Spurensuche auf altbekannten Wegen: warum die Entscheidung für einen Border Collie alles und nichts ändert – und was das Spencergesetz sonst noch besagt.
Mr. Sandman bring us a dream,
give him a pair of eyes with a come-hither gleam.
Mr. Sandman, The Chordettes (1954)
»Ein wenig ist es, wie nach Hause zu kommen«, denke ich, als ich am Offenbacher Dreieck den Blinker setze, um die Stadt am Main hinter mir zu lassen und in die entgegengesetzte Richtung abzubiegen. Zu beiden Seiten ist die Straße von dichtem Kiefernwald umgeben, dahinter blitzen immer wieder langgezogene Schneisen auf, die ich nur zu gut kenne: fast drei Jahre haben wir nach dem Ende meines Studiums in Offenbach gelebt, zwei Jahre davon gemeinsam mit Nell. Dass mit Spencer (Broadmeadows Disco Inferno) einer ihrer Enkel sein Zuhause im kaum fünf Minuten entfernten Gravenbruch gefunden hat, mag ein schöner Zufall sein – dass seine Familie aber viel mehr ist, als nur glückliche Fügung, erfahre ich, als ich gemeinsam mit Steffi, Andreas und Saskia an diesem Nachmittag einen Spaziergang durch die zuvor erwähnten Wälder unternehme: auch hier finde ich Spuren, die mir bekannt vorkommen – die mich an meinen eigenen Weg als Hundemensch erinnern. Und trotz der winterlichen Kälte eine Wärme, die wie nach Hause kommen ist.
Das Leben mit Hund besteht nicht nur aus freier Zeit.
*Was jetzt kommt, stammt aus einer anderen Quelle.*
-- ==== Sys2Proof/Machine/Power.lean ====
section
/-! DEFINITION. Power and clocks: budgets, pacing and energy, Safe-Hold, the environment, the rails and resets, and the
checks of the device's own units (R344, R490, R506 to R509, R557 to R572, R603 to R605). -/

namespace Sys2Proof.Machine

/-! ### Commands (R565, R566) -/

/-- PWR_CAP: it takes effect at the next boundary. -/
def pwrCap (c : Cmd) (s : State) : State :=
  let v := c.field 0 4
  if v ≠ 0 ∧ (v < 1500 ∨ 3600 < v) then refuseCfg c 0x19 0 0x20 s
  else acceptCmd c (s.beat.gnum + 1) 0 [if v = 0 then 3600 else v] s

def execPwrCap (r : Route) (s : State) : Host.Outcome State Fault Refusal := .next (command 0x0901 r pwrCap s)

/-- PWR_SHARE: it takes effect at the next boundary. -/
def pwrShare (c : Cmd) (s : State) : State :=
  if (ctxAt s c.ctx).st = .free then refuseCmd c stCtxState [] s
  else acceptCmd c (s.beat.gnum + 1) 0 [c.field 0 4] s

def execPwrShare (r : Route) (s : State) : Host.Outcome State Fault Refusal := .next (command 0x0902 r pwrShare s)

/-! ### Energy (R344, R345) -/

/-- Energy in units of 10^-5 mJ joins a count of mJ and its remainder. -/
def addEnergy (rem e : Nat) : Nat × Nat := ((rem + e) / 100000, (rem + e) % 100000)

/-- Energy of a structure's account. -/
def energyAccount (unit e : Nat) (s : State) : State :=
  let r := addEnergy (sGet 0 s.pwr.rems unit) e
  tallyAdd { s with pwr := { s.pwr with rems := sSet 0 s.pwr.rems unit r.2 } } 0x38 0x1C unit r.1

/-- Energy of a context; context 0 has its Tally entry only. -/
def energyCtx (c e : Nat) (s : State) : State :=
  if c = 0 then
    let r := addEnergy s.pwr.rem0 e
    tallyAdd { s with pwr := { s.pwr with rem0 := r.2 } } 0x38 0x20 0 r.1
  else
    let k := (ctxAt s c).kept
    let r := addEnergy k.energyRem e
    let carry : Nat := if k.energy + r.1 ≥ 2 ^ 64 then 1 else 0
    tallyAdd (updKept s c (fun k => { k with energy := satAdd 64 k.energy r.1, energyRem := r.2, acct := k.acct ||| carry }))
      0x38 0x20 c r.1

/-- Energy divided in proportion to weights, nothing left over: what does not divide goes to the last, and with no weight
to context 0 (R344). -/
def divideEnergy (e total : Nat) : List (Nat × Nat) → Nat → State → State
  | [], left, s => energyCtx 0 left s
  | [(c, _)], left, s => energyCtx c left s
  | (c, w) :: t, left, s => divideEnergy e total t (left - e * w / total) (energyCtx c (e * w / total) s)

def shareEnergy (e : Nat) (ws : List (Nat × Nat)) (s : State) : State :=
  let ws := ws.filter (fun x => x.2 != 0)
  divideEnergy e ((ws.map (fun x => x.2)).foldl (fun a b => a + b) 0) ws e s

/-- The weights of the unparked contexts by their traffic to a die or engine. -/
def trafficWeights (s : State) (key : Nat) : List (Nat × Nat) :=
  (unparked s).map (fun c => (c, sGet 0 (ctxAt s c).traffic key))

/-- One measured part: its account, its idle energy to context 0, and the rest to the contexts. -/
def measuredPart (unit : Nat) (p : Nat × Nat) (ws : List (Nat × Nat)) (s : State) : State :=
  shareEnergy (p.1 - p.2) ws (energyCtx 0 (min p.1 p.2) (energyAccount unit p.1 s))

/-- The energy of an interval is divided. -/
def divideInterval (m : PowerReading) (s : State) : State :=
  let s := (List.range 4).foldl (fun s r => measuredPart r (m.regions.getD r (0, 0))
    ((m.shares.filter (fun x => x.2.1 == r)).map (fun x => (x.1, x.2.2.2))) s) s
  let s := (List.range 8).foldl (fun s n => measuredPart (4 + n) (m.dies.getD n (0, 0)) (trafficWeights s n) s) s
  let s := (List.range 8).foldl (fun s k => measuredPart (12 + k) (m.engines.getD k (0, 0)) (trafficWeights s (8 + k)) s) s
  let s := energyCtx 0 m.hall (energyAccount 20 m.hall s)
  let s := energyCtx 0 m.loss (energyAccount 21 m.loss s)
  (unparked s).foldl (fun s c => updCtx s c (fun x => { x with traffic := [] })) s

/-! ### Budgets and pacing (R563 to R569) -/

/-- WEIGHT of a context (R566). -/
def weightOf (s : State) (c : Nat) : Nat :=
  let w := (ctxAt s c).desc.power % 256
  if w = 0 then 16 else w

/-- Blocks that a context holds in a region. -/
def blocksIn (s : State) (c r : Nat) : Nat := ((partBlocks s c).filter (fun g => g / 64 == r)).length

/-- The unparked contexts with blocks in a region. -/
def regionCtxs (s : State) (r : Nat) : List Nat := (unparked s).filter (fun c => decide (blocksIn s c r ≠ 0))

/-- B′ of a region in 10^-3 W: BUDGET scaled to the cap, and by 0.8 while the region is hot. -/
def regionBudget (s : State) (r : Nat) : Nat :=
  let sum := (List.range 4).foldl (fun a i => a + 1000 * s.pwr.policy.budget.getD i 0) 0
  let other := s.pwr.other.foldl (fun a b => a + b) 0 / s.pwr.other.length
  let left := 1000 * effField s aPwrCtl 11 0 - other
  let b := 1000 * s.pwr.policy.budget.getD r 0
  let b := if sum ≤ left then b else b * left / sum
  if s.pwr.hot.contains r then b * 8 / 10 else b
Wie sieht euer gemeinsamer Alltag aus?
Steffi: Am Morgen erst einmal wach zu werden und den Menschen in Ruhe eine Tasse Kaffee trinken zu lassen? Undenkbar! Spencer will nach dem Aufstehen am liebsten sofort raus. Also heißt es anziehen, die Jacke überwerfen, den Ball und ein paar Leckerlies in die Taschen stecken, und los. Den Stadtwald haben wir gleich vor der Haustür – und wenn wir nicht alleine unterwegs sind, verabreden wir uns auch gerne mit anderen netten Menschen und Hunden zum gemeinsamen Spaziergang. Zurück zuhause gibt es Frühstück und ich mache mich für die Arbeit fertig.
Saskia: Den übrigen Vormittag verschläft Spencer für gewöhnlich. Grundsätzlich schläft er gerne und viel – beinahe so, wie es die beiden älteren Katzendamen zu tun pflegten, die bis zum letzten Jahr zu unserer Familie gehört haben, von denen er sich viel abgeschaut hat.
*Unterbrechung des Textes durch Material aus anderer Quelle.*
-- ==== Sys2Proof/Machine/Schedule.lean ====
section
/-! DEFINITION. The Almanac's arithmetic: FP64 operations, cosine and power correctly rounded, the schedule, and the
constants of parameter groups (R374 to R378, R381). -/

namespace Sys2Proof.Machine

/-! ### FP64 (R376) -/

def fp64Shape : FloatShape := ⟨11, 52, 1023, .ieee⟩

/-- A two-operand operation on encodings. -/
def bits2 (sh : FloatShape) (f : FloatShape → Val → Val → Nat × Flags) (a b : Nat) : Nat := (f sh (sh.decode a) (sh.decode b)).1

def bits1 (sh : FloatShape) (f : FloatShape → Val → Nat × Flags) (a : Nat) : Nat := (f sh (sh.decode a)).1

def add64 : Nat → Nat → Nat := bits2 fp64Shape addVals
def sub64 : Nat → Nat → Nat := bits2 fp64Shape (fun sh x y => addVals sh x y.negate)
def mul64 : Nat → Nat → Nat := bits2 fp64Shape mulVals
def div64 : Nat → Nat → Nat := bits2 fp64Shape divVals
def sqrt64 : Nat → Nat := bits1 fp64Shape sqrtVals
def exp2_64 : Nat → Nat := bits1 fp64Shape exp2Vals
def log2_64 : Nat → Nat := bits1 fp64Shape log2Vals
def lt64 (a b : Nat) : Bool := (fp64Shape.decode a).lt (fp64Shape.decode b)
def isZero64 (a : Nat) : Bool := (fp64Shape.decode a).isZero
def finite64 (a : Nat) : Bool := a / 2 ^ 52 % 2 ^ 11 != 2 ^ 11 - 1
def finite32 (a : Nat) : Bool := a / 2 ^ 23 % 2 ^ 8 != 2 ^ 8 - 1

/-- 1.0 -/
def one64 : Nat := 0x3FF0000000000000

/-- fp64(n) -/
def natTo64 (n : Nat) : Nat := if n = 0 then 0 else (fp64Shape.finish false ⟨n, 1, 0⟩).1

/-- A value rounded once to a format. -/
def roundTo (sh : FloatShape) (v : Val) : Nat :=
  match v with
  | .nan _ => sh.qnan
  | .inf s => sh.infBits s
  | .fin s m e => (sh.finishDyadic s (Val.toDyadic (.fin s m e))).1

/-- fp32_rne of FP64, and FP32 widened. -/
def to32 (a : Nat) : Nat := roundTo fp32Shape (fp64Shape.decode a)
def from32 (a : Nat) : Nat := roundTo fp64Shape (fp32Shape.decode a)

/-! ### cos_rn and pow_rn (R376) -/

/-- Every second term of the cosine series from a given one on: a^(2k) / (2k)! for k, k + 2, and so on. -/
def cosTerms (p : Nat) (a4 : Encl) : Nat → Nat → Encl → Encl
  | 0, _, term => ⟨0, 2 * term.hi + 1⟩
  | n + 1, k, term =>
    term.add (cosTerms p a4 n (k + 2) ((Encl.mul p term a4).divNat ((2 * k + 1) * (2 * k + 2) * (2 * k + 3) * (2 * k + 4))))

/-- cos of a number n / d below 4. -/
def cosAt (n d p : Nat) : Option (Nat × Flags) :=
  let a := Encl.ofRat p n d
  let a2 := Encl.mul p a a
  let a4 := Encl.mul p a2 a2
  let pos := cosTerms p a4 (p + 16) 0 ⟨2 ^ p, 2 ^ p⟩
  let neg := cosTerms p a4 (p + 16) 1 (a2.divNat 2)
  if pos.lo > neg.hi then roundEnclosed fp64Shape false ⟨pos.lo - neg.hi, 1, -(p : Int)⟩ ⟨pos.hi - neg.lo, 1, -(p : Int)⟩
  else if neg.lo > pos.hi then roundEnclosed fp64Shape true ⟨neg.lo - pos.hi, 1, -(p : Int)⟩ ⟨neg.hi - pos.lo, 1, -(p : Int)⟩
  else none

/-- cos_rn of an FP64 number from 0 to below 4. -/
def cos64 (a : Nat) : Nat :=
  match fp64Shape.decode a with
  | .fin _ m e => if m = 0 then one64 else (refine (cosAt (m * 2 ^ e.toNat) (2 ^ (-e).toNat)) 12 64).1
  | _ => fp64Shape.qnan

/-- An enclosure of log2 of m × 2^e, in units of 2^-p. -/
def log2Encl (m : Nat) (e : Int) (p : Nat) : Int × Int :=
  let l := Nat.log2 m
  let up : Bool := decide (2 * m ≥ 3 * 2 ^ l)
  let k : Int := e + l + (if up then 1 else 0)
  let d := if up then 2 ^ (l + 1) else 2 ^ l
  let a := atanhRat p (if up then d - m else m - d) (m + d)
  let q := Encl.div p (a.add a) (ln2 p)
  let kk : Int := k * ((2 ^ p : Nat) : Int)
  if up then (kk - q.hi, kk - q.lo) else (kk + q.lo, kk + q.hi)

/-- 2 to the power v × 2^-p, enclosed: the ends and their exponents. -/
def exp2Encl (v : Int) (p : Nat) : Encl × Int :=
  let n : Int := v / ((2 ^ p : Nat) : Int)
  let f := (v % ((2 ^ p : Nat) : Int)).toNat
  (exp01 p (Encl.mul p ⟨f, f⟩ (ln2 p)), n - (p : Int))

/-- A power with an odd base that no short exponent makes exact. -/
def powAt (m : Nat) (e : Int) (k p : Nat) : Option (Nat × Flags) :=
  let l := log2Encl m e (p + 80)
  let lo := l.1 * k
  let hi := l.2 * k
  let unit : Int := ((2 ^ (p + 80) : Nat) : Int)
  if lo > 1100 * unit then some (fp64Shape.infBits false, flagOvf)
  else if hi < -1200 * unit then some (0, flagUnf)
  else
    let a := exp2Encl lo (p + 80)
    let b := exp2Encl hi (p + 80)
    roundEnclosed fp64Shape false ⟨a.1.lo, 1, a.2⟩ ⟨b.1.hi, 1, b.2⟩

/-- The odd part of a number and the power of two taken out, by bits. -/
def oddPart : Nat → Nat → Nat → Nat × Nat
  | 0, m, k => (m, k)
  | n + 1, m, k => if m % 2 = 0 then oddPart n (m / 2) (k + 1) else (m, k)

/-- pow_rn of a positive FP64 number to a whole FP64 power. -/
def pow64 (base power : Nat) : Nat :=
  match fp64Shape.decode base, fp64Shape.decode power with
  | .fin false m e, .fin _ n f =>
    let k := n * 2 ^ f.toNat / 2 ^ (-f).toNat
    let o := oddPart 53 m 0
    let e : Int := e + o.2
    if m = 0 ∨ k = 0 then one64
    else if o.1 = 1 then
      let x : Int := e * k
      if x > 1100 then fp64Shape.infBits false else if x < -1200 then 0 else (fp64Shape.finish false ⟨1, 1, x⟩).1
    else if k ≤ 64 then (fp64Shape.finish false ⟨o.1 ^ k, 1, e * k⟩).1
    else (refine (powAt o.1 e k) 12 64).1
  | _, _ => fp64Shape.qnan

/-! ### The schedule (R374, R376) -/

/-- A schedule segment. -/
structure Segm where
  kind : Nat
  len : Nat
  v0 : Nat
  v1 : Nat
  p : Nat
  every : Nat
  deriving DecidableEq, Repr

def segm (blk : List Byte) (i : Nat) : Segm :=
  let f := fun o n => fieldAt blk (0x40 + 48 * i + o) n
  ⟨f 0 1, f 8 8, f 0x10 8, f 0x18 8, f 0x20 8, f 0x28 8⟩

/-- value(g, tau, n) -/
def Segm.value (g : Segm) (tau n : Nat) : Nat :=
  let x := div64 (natTo64 tau) (natTo64 n)
  match g.kind with
  | 0 => g.v0
  | 1 => add64 g.v0 (mul64 (sub64 g.v1 g.v0) x)
  | 2 => mul64 g.v0 (exp2_64 (mul64 x (log2_64 (div64 g.v1 g.v0))))
  | 3 => add64 g.v1 (mul64 (sub64 g.v0 g.v1) (mul64 0x3FE0000000000000 (add64 one64 (cos64 (mul64 0x400921FB54442D18 x)))))
  | 4 => mul64 g.v0 (sqrt64 (div64 g.p (add64 g.p (natTo64 tau))))
  | _ => mul64 g.v0 (pow64 g.p (natTo64 (tau / g.every)))

/-- Restarts of the last segment: its start and length for step t. A factor of 1 repeats the same length. -/
def restart (r t : Nat) : Nat → Nat → Nat → Nat × Nat
  | 0, start, n => (start, n)
  | k + 1, start, n =>
    if t < start + n then (start, n)
    else if r = 1 then (start + (t - start) / n * n, n)
    else restart r t k (start + n) (n * r)

/-- schedule(t) over segments from a start on. -/
def scheduleFrom (r t : Nat) : List Segm → Nat → Nat
  | [], _ => 0
  | [g], start =>
    let a := if r = 0 then (start, g.len) else restart r t 70 start g.len
    if t < a.1 + a.2 then g.value (t - a.1) a.2 else g.v1
  | g :: rest, start => if t < start + g.len then g.value (t - start) g.len else scheduleFrom r t rest (start + g.len)

def schedule (blk : List Byte) (t : Nat) : Nat :=
  scheduleFrom (fieldAt blk 0x12 2) t ((List.range (fieldAt blk 6 1)).map (segm blk)) 1

/-! ### Parameter groups (R377, R378) -/

/-- The constants of a parameter group at a step: lr in FP64, the others in FP32. -/
structure GroupConst where
  rule : Nat
  clip : Bool
  lr : Nat
  beta1 : Nat
  beta2 : Nat
  eps : Nat
  tmax : Nat
  dec : Nat
  a1 : Nat
  a2 : Nat
  c1 : Nat
  c2 : Nat
  deriving DecidableEq, Repr

/-- The group of tensor i. -/
def groupOfTensor (grp : List Byte) (i : Nat) : Nat := fieldAt grp (0x800 + i) 1

/-- One less β^t, in the log domain. -/
def biasCorrection (beta t : Nat) : Nat :=
  sub64 one64 (exp2_64 (mul64 (natTo64 t) (log2_64 (from32 beta))))

def groupConst (blk grp : List Byte) (t g : Nat) : GroupConst :=
  let f := fun o n => fieldAt grp (32 * g + o) n
  let lr := mul64 (schedule blk t) (from32 (f 4 4))
  let one32 := 0x3F800000
  let sub32 := bits2 fp32Shape (fun sh x y => addVals sh x y.negate)
  { rule := f 0 1, clip := f 1 1 % 2 == 1, lr := lr, beta1 := f 0x0C 4, beta2 := f 0x10 4, eps := f 0x14 4, tmax := f 0x18 4
    dec := to32 (sub64 one64 (mul64 lr (from32 (f 8 4))))
    a1 := to32 (div64 one64 (biasCorrection (f 0x0C 4) t))
    a2 := to32 (div64 one64 (biasCorrection (f 0x10 4) t))
    c1 := sub32 one32 (f 0x0C 4), c2 := sub32 one32 (f 0x10 4) }

/-- The step factor k (R381): from the clip threshold and total, and the norms WR and DR of the tensor. -/
def stepFactor (k : GroupConst) (clipNorm gtot wr dr : Nat) : Nat :=
  let lower (a b : Nat) : Nat := if lt64 b a then b else a
  let c := if k.clip && !isZero64 clipNorm && !isZero64 gtot then lower one64 (div64 clipNorm (sqrt64 gtot)) else one64
  let r :=
    if k.rule == 2 && !isZero64 wr && !isZero64 dr then
      let r := sqrt64 (div64 wr dr)
      if isZero64 (from32 k.tmax) then r else lower r (from32 k.tmax)
    else one64
  to32 (mul64 (mul64 k.lr c) r)

end Sys2Proof.Machine
end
Andreas: Wenn der Hund schläft, kommt man im Home Office auch mal zum Arbeiten.
Saskia: Ein wenig Schmusen oder Spielen mag er aber trotzdem, bevor es am Nachmittag auf zur zweiten Runde durch den Stadtwald geht. Danach wird – man ahnt es fast – erst einmal wieder ausgeruht und geschlafen. Im Körbchen, auf der Couch oder im Bett.
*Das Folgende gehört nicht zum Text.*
-- ==== Sys2Proof/Machine/Dispatch.lean ====
section
/-! DEFINITION. One arm for each command or event: the meaning it calls. -/

namespace Sys2Proof.Machine
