-- ==== Sys2Proof/Machine/Step.lean ====
section
/-! DEFINITION. One step: the command at the front of the queue runs; on an empty queue one cycle of the clock passes. -/

namespace Sys2Proof.Machine

/-- Take the command at the front of the queue and run it on the rest; on an empty queue a cycle passes (DESIGN CHOICE,
log entry 1). -/
def step (s : State) : Host.Outcome State Fault Refusal :=
  match s.pending with
  | [] => .next (tick s)
  | i :: rest => exec i { s with pending := rest }

/-- The state with the command that a table word spells put at the front of the queue. -/
def State.withFetchWord (s : State) (nbits w : Nat) : State :=
  match Sys2Proof.decodeTableWord nbits w with
  | some i => { s with pending := i :: s.pending }
  | none => s

end Sys2Proof.Machine
end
Steffi: Wenn ich am Abend nach Hause komme, werde ich dafür umso ausgeruhter begrüßt – wobei mich mitunter das Gefühl beschleicht, dass neben der überschwänglichen Begeisterung immer auch der leise Vorwurf mitschwingt, wo ich denn so lange geblieben bin.
Andreas: Der leise Vorwurf kann manchmal aber auch ein kleines Bisschen lauter sein. Beim anschließenden Familienabendessen ist Spencer natürlich dabei – und weil eines der wichtigsten Spencergesetze besagt, dass man grundsätzlich alles essen kann, wird auch gerne mal probiert.
Saskia: Das wichtigste Spencergesetz besagt aber eigentlich, dass die Hälfte dem Hund gehört …
Steffi: … außer natürlich, es geht um Streicheleinheiten. Dabei bestimmt ausnahmslos er, wo und wie lange diese verteilt werden dürfen. Wenn es richtig gut für mich läuft, ist zwischen der späten Abendrunde, dem Zerrspiel und der erbettelten Mandarine auch noch ein bisschen Quality Time für uns beide drin, bevor es schließlich ins Bett geht.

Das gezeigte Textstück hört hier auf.